The Story Through Another Lens: Taxes

Category: Blog

December 2, 2012

Unless the President and Congress are able to make a deal to avert the fiscal cliff, more taxes will be taken out of nearly everyone’s paycheck in January of 2013. The biweekly take-home pay of a single person without children making $50,000 per year will decrease from about $1,500 (not counting any applicable state or local taxes) to about $1,400 due to the expiration of the Bush tax cuts and payroll tax holiday.

Much discussion about the fiscal cliff has focused on the effects of these tax hikes on the still-recovering economy and the need to avoid them to avoid placing additional burdens on families.
Jill Lepore of the New Yorker offered another take on taxes in the November 26 issue of the magazine. A subscription is required to view the whole article online, but selected quotes are excerpted here to help students examine another point of view on taxes.
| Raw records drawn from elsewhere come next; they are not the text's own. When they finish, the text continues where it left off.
/-- Settles O43: the checks of SET CREDENTIAL and REMOVE LOCK in their order, and what an accepted one queues. -/
theorem credentialCommandsChecks : Obligations.CredentialCommandsChecks := by
  unfold Obligations.CredentialCommandsChecks
  intro tag kind level value s hready sets removes setRefused removeRefused lk record j sequence queued relock accepted
    room
  have hset : ∀ st, ownerSetCredential kind value level s = (s, plain st) → setRefused st := fun st hrun =>
    next_of_plain (c := .setCredential kind value level) hready hrun tag
  have hremove : ∀ st, ownerRemoveLock s = (s, plain st) → removeRefused st := fun st hrun =>
    next_of_plain (c := .removeLock) hready hrun tag
  have hcode := credentialOfCode_eq kind
  refine ⟨fun hfrozen => ⟨hset _ (if_pos hfrozen), hremove _ (if_pos hfrozen)⟩, fun hfrozen hattempts =>
    ⟨hset _ ?_, hremove _ ?_⟩, fun hfrozen hattempts => ⟨fun hlocked => hset _ ?_, fun hfleet hkind => hset _ ?_,
      fun hlocked h1 h2 => hset _ ?_, fun hlocked hfleet hkind => ?_, fun hlocked hkind => ?_,
      fun hinspector => hremove _ ?_, fun hinspector hfull => hremove _ ?_, fun hinspector hroom => ?_⟩⟩
  · rw [ownerSetCredential, hfrozen, if_neg Bool.false_ne_true, if_pos hattempts]
  · rw [ownerRemoveLock, hfrozen, if_neg Bool.false_ne_true, if_pos hattempts]
  · rw [ownerSetCredential, hfrozen, if_neg Bool.false_ne_true, if_neg hattempts, if_pos hlocked]
  · have hlocked : s.lock.state ≠ .locked := fun e => nomatch hfleet.symm.trans e
    rw [ownerSetCredential, hfrozen, if_neg Bool.false_ne_true, if_neg hattempts, if_neg hlocked,
      if_pos ⟨hfleet, by rw [hkind]; rfl⟩]
  · rw [if_neg h1, if_neg h2] at hcode
    exact ownerSetCredential_of_unnamed hfrozen hattempts hlocked hcode
  · rw [if_neg (by omega), if_pos hkind] at hcode
    have hopen := ownerSetCredential_of_code (level := level) (value := value) hfrozen hattempts hlocked hcode
      fun h => absurd h hfleet
    rw [acceptCalibration_eq hlocked] at hopen
    refine ⟨fun hhigh => hset _ (hopen.trans (if_pos ⟨rfl, hhigh⟩)), fun hlow hfull => hset _ ?_, fun hlow hroom => ?_⟩
    · exact (hopen.trans (if_neg fun h => absurd h.2 (Nat.not_lt.mpr hlow))).trans (if_pos (Bool.eq_false_iff.mpr hfull))
    · have hrun := (hopen.trans (if_neg fun h => absurd h.2 (Nat.not_lt.mpr hlow))).trans (if_neg (by rw [hroom]; nofun))
      exact congrArg Host.Outcome.next (takeCommand_of_inFlight (c := .setCredential kind value level) hready hrun tag)
  · rw [if_pos hkind] at hcode
    have hopen := ownerSetCredential_of_code (level := level) (value := value) hfrozen hattempts hlocked hcode
      fun _ => nofun
    rw [acceptCalibration_eq hlocked] at hopen
    have hfleet : ¬(CredentialKind.fleet = .inspector ∧ 1 < level) := nofun
    refine ⟨fun hfull => hset _ ?_, fun hroom => ?_⟩
    · exact (hopen.trans (if_neg hfleet)).trans (if_pos (Bool.eq_false_iff.mpr hfull))
    · have hrun := (hopen.trans (if_neg hfleet)).trans (if_neg (by rw [hroom]; nofun))
      exact congrArg Host.Outcome.next (takeCommand_of_inFlight (c := .setCredential kind value level) hready hrun tag)
  · rw [ownerRemoveLock, hfrozen, if_neg Bool.false_ne_true, if_neg hattempts, if_pos hinspector]
  · rw [ownerRemoveLock_of_open hfrozen hattempts hinspector, if_pos (Bool.eq_false_iff.mpr hfull)]
  · have hrun := ownerRemoveLock_of_open hfrozen hattempts hinspector
    rw [if_neg (by rw [hroom]; nofun), acceptCalibration_eq (by rw [hinspector]; nofun)] at hrun
    exact congrArg Host.Outcome.next (takeCommand_of_inFlight (c := .removeLock) hready hrun tag)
Students should be encouraged to read each quote and think about the following questions:

• What is the author’s perspective? How can you tell?
• How does the author’s perspective on taxes differ from other “players” in the fiscal cliff debate?
• What evidence does the author provide to support her point of view? What additional evidence might you want?
• What more would you need to know to make a judgment about the value of taxes?

The quotes:

• “’Taxes are what we pay for civilized society,’ Oliver Wendell Holmes, Jr., said, nearly a century ago… No one’s said it better since. And that, right there, is the problem.”
• “…before the Civil War, (Congress) raised revenue almost exclusively through tariffs – duties on imports. ‘We are all the more reconciled to the tax on importations,’ Jefferson explained, ‘because it falls exclusively on the rich.’ But the tariff was uncontroversial, the historian Robin Einhorn has argued, because it skirted the question of human bondage: the American antitax tradition, she insists, has its roots not in democracy but in slavery.”
• “A purpose of a federal income tax was to undergird the Treasury with a stable source of revenue. But it had another purpose, too. The richest one percent of households, which had held about a quarter of the nation’s wealth in 1890, now held more than a third. The tax was intended to answer populist rage at the growing divide between the rich and the poor. In the election of 1908, both parties favored an income tax – Democrats hoping to close that gap, and Republicans hoping to quiet that rage.”
• “…the business lobby succeeded in redefining American citizens as ‘taxpayers,’ a practice that politicians have followed ever since, as if the defining act of citizenship was not casting a ballot but filing a return.”
• “In the past century, opponents of an income tax have called it inquisitorial, confiscatory, meddlesome, socialist, and Marxist. Some people think it’s been a sop. John Kenneth Galbraith called the income tax ‘the greatest buttress of income inequality.’ It gives the appearance of a remedy to income inequality without actually doing much about it.”

Teachers with access to the full article may wish to use it as a reading in a U.S. history class, as it traces the history of taxation through debates about slavery, the industrial revolution, income inequality and populism, the progressive movement, the Great Depression and New Deal, and the Cold War. Students can be encouraged to think not just about the article’s perspective on taxation and how it may change their own, but also about how looking at issues such as slavery, income inequality, and Social Security through the lens of taxation might change students’ views on these issues. Most importantly, students should question what further information and evidence they would need to draw conclusions about these issues.